WHAT IS EXPECTED>
Look through the data below and extract, unchanged, the lines from the one that contains "(R63, R149, R320). -/" to the one that contains "(R149, R320). -/", both included.

Saved data entries
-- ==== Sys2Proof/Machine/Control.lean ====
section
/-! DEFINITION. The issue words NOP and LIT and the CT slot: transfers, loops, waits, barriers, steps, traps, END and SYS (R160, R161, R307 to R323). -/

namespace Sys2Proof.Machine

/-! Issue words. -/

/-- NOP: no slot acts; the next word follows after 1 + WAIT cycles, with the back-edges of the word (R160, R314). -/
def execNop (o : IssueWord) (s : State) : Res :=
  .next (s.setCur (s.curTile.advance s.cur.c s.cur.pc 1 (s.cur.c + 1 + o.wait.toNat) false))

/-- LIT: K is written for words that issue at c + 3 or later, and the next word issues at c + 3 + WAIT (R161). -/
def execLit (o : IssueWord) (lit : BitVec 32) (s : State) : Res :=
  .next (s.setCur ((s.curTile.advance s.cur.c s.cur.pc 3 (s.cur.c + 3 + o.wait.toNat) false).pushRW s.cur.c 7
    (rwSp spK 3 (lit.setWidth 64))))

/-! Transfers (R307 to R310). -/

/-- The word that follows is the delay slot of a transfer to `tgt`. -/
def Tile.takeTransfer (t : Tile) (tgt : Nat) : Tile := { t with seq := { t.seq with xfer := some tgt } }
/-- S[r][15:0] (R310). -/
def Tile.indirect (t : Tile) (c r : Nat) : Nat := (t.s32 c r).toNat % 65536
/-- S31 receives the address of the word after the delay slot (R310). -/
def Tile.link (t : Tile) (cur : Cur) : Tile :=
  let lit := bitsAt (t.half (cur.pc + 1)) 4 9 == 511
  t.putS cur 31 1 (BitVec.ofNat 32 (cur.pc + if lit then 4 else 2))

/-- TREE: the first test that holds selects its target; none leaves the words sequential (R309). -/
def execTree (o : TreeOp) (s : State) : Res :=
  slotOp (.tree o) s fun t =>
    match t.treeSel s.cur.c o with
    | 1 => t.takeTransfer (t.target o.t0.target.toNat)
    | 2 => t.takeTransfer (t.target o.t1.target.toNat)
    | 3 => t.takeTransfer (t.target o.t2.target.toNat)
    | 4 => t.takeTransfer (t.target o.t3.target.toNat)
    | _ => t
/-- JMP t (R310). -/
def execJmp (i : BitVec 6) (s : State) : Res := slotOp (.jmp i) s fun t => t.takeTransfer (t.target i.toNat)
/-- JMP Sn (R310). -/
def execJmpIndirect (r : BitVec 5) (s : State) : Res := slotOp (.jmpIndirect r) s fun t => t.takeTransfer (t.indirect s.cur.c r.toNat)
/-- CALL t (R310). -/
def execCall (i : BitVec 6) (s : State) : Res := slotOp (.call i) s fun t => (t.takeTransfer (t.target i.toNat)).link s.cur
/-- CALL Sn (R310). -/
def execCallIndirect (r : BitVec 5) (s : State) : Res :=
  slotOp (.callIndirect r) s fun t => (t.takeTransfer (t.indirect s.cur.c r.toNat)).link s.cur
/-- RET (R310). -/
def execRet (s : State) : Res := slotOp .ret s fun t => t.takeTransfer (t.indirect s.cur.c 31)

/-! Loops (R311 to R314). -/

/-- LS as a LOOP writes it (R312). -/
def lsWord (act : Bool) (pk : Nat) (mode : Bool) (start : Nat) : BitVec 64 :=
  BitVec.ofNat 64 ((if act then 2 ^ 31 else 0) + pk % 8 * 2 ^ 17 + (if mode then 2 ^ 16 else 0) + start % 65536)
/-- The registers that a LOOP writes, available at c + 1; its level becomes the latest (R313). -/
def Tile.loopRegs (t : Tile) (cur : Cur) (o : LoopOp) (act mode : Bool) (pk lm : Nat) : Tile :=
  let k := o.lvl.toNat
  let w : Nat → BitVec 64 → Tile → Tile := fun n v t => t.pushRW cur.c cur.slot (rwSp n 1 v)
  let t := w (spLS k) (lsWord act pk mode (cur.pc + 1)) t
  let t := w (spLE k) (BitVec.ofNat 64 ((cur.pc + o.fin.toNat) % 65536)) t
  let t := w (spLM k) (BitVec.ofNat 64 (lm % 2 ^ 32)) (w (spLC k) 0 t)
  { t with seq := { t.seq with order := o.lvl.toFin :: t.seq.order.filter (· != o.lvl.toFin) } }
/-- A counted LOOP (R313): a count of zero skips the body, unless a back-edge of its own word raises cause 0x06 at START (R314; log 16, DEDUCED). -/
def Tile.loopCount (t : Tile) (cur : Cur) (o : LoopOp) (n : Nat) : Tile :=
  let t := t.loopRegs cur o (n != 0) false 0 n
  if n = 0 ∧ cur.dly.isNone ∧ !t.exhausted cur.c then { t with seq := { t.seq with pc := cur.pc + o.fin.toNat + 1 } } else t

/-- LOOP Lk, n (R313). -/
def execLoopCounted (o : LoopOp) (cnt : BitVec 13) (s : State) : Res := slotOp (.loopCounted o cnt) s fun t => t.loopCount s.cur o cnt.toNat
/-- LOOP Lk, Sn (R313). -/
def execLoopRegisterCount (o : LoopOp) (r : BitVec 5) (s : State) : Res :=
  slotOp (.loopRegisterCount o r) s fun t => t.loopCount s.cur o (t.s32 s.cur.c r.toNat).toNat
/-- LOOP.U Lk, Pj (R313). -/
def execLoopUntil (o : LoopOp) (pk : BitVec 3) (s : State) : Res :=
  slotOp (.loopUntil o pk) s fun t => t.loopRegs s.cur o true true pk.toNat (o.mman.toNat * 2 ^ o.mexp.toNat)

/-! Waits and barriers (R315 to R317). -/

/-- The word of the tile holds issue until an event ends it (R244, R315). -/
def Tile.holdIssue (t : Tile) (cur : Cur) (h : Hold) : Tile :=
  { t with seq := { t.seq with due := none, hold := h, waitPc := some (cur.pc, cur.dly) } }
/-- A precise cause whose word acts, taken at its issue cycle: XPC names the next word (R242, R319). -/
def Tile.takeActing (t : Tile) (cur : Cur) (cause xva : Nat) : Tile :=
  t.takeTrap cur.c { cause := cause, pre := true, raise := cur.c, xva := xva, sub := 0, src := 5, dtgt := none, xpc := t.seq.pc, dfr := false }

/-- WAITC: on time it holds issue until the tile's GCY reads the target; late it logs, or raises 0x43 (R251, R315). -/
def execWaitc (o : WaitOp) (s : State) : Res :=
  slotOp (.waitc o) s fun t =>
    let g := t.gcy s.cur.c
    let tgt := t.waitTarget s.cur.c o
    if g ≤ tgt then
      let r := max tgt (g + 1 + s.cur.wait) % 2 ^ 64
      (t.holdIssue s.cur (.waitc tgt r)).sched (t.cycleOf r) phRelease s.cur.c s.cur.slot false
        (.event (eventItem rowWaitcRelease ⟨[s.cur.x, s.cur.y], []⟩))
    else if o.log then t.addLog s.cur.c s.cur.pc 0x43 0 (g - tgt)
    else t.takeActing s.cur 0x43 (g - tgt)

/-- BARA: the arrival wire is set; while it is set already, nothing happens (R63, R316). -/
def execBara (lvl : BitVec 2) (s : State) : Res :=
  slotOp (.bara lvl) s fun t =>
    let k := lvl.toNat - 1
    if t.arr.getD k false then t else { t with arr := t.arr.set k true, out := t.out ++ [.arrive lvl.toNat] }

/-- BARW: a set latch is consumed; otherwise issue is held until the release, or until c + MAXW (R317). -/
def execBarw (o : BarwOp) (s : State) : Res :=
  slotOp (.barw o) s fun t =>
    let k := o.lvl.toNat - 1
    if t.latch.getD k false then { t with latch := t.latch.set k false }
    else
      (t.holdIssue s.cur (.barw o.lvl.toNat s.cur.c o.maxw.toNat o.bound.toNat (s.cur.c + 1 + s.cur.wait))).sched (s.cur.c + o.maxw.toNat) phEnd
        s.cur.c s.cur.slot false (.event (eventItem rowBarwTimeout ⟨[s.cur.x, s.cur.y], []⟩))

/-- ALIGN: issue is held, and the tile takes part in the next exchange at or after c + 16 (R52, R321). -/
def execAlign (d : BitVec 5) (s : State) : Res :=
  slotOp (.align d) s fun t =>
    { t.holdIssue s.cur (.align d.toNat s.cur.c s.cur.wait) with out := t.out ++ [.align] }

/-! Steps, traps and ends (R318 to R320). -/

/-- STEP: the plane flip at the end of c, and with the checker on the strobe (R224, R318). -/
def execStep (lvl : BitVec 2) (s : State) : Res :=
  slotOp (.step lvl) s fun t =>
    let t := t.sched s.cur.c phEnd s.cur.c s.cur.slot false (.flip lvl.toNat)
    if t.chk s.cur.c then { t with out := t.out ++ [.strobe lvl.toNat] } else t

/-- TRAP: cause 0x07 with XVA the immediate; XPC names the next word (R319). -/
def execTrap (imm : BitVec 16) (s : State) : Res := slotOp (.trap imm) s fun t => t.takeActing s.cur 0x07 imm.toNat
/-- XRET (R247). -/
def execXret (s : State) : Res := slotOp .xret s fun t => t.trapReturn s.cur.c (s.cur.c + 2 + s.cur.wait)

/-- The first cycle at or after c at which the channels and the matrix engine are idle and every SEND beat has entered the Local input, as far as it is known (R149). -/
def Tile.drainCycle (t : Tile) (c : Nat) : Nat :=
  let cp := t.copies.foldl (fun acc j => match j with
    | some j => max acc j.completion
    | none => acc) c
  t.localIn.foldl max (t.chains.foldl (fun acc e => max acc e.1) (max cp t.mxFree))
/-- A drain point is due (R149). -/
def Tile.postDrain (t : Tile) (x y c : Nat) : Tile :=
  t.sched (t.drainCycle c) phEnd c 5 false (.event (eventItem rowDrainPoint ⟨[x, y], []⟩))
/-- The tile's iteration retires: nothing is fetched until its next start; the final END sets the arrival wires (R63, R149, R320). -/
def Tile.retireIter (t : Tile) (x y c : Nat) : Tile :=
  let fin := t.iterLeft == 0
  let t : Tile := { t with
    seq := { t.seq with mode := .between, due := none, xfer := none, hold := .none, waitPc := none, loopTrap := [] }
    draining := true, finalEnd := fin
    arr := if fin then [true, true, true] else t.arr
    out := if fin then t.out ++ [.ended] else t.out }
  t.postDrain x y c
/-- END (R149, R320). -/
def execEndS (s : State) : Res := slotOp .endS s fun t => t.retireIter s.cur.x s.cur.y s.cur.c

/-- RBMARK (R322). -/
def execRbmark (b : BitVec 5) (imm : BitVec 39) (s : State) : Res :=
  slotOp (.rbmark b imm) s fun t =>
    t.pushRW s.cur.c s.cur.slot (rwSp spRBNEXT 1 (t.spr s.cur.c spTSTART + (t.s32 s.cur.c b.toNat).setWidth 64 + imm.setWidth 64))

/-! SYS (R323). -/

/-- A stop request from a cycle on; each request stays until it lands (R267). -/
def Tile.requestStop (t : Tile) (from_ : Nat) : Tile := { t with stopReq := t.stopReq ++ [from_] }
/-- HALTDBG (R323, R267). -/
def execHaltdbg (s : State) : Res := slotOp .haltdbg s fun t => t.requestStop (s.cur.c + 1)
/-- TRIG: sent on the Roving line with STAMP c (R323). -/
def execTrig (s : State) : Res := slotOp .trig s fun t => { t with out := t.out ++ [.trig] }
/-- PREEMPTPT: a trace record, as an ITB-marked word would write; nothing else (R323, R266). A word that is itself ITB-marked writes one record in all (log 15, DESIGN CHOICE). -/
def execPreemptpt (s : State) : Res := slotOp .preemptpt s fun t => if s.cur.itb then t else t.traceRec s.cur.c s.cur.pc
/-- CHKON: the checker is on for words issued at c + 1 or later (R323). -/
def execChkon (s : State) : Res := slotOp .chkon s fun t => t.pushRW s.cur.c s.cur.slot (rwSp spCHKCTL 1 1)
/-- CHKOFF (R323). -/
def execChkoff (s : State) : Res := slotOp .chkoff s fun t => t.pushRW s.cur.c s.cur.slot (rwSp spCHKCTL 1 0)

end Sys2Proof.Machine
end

THE ANSWER>
/-- The tile's iteration retires: nothing is fetched until its next start; the final END sets the arrival wires (R63, R149, R320). -/
def Tile.retireIter (t : Tile) (x y c : Nat) : Tile :=
  let fin := t.iterLeft == 0
  let t : Tile := { t with
    seq := { t.seq with mode := .between, due := none, xfer := none, hold := .none, waitPc := none, loopTrap := [] }
    draining := true, finalEnd := fin
    arr := if fin then [true, true, true] else t.arr
    out := if fin then t.out ++ [.ended] else t.out }
  t.postDrain x y c
/-- END (R149, R320). -/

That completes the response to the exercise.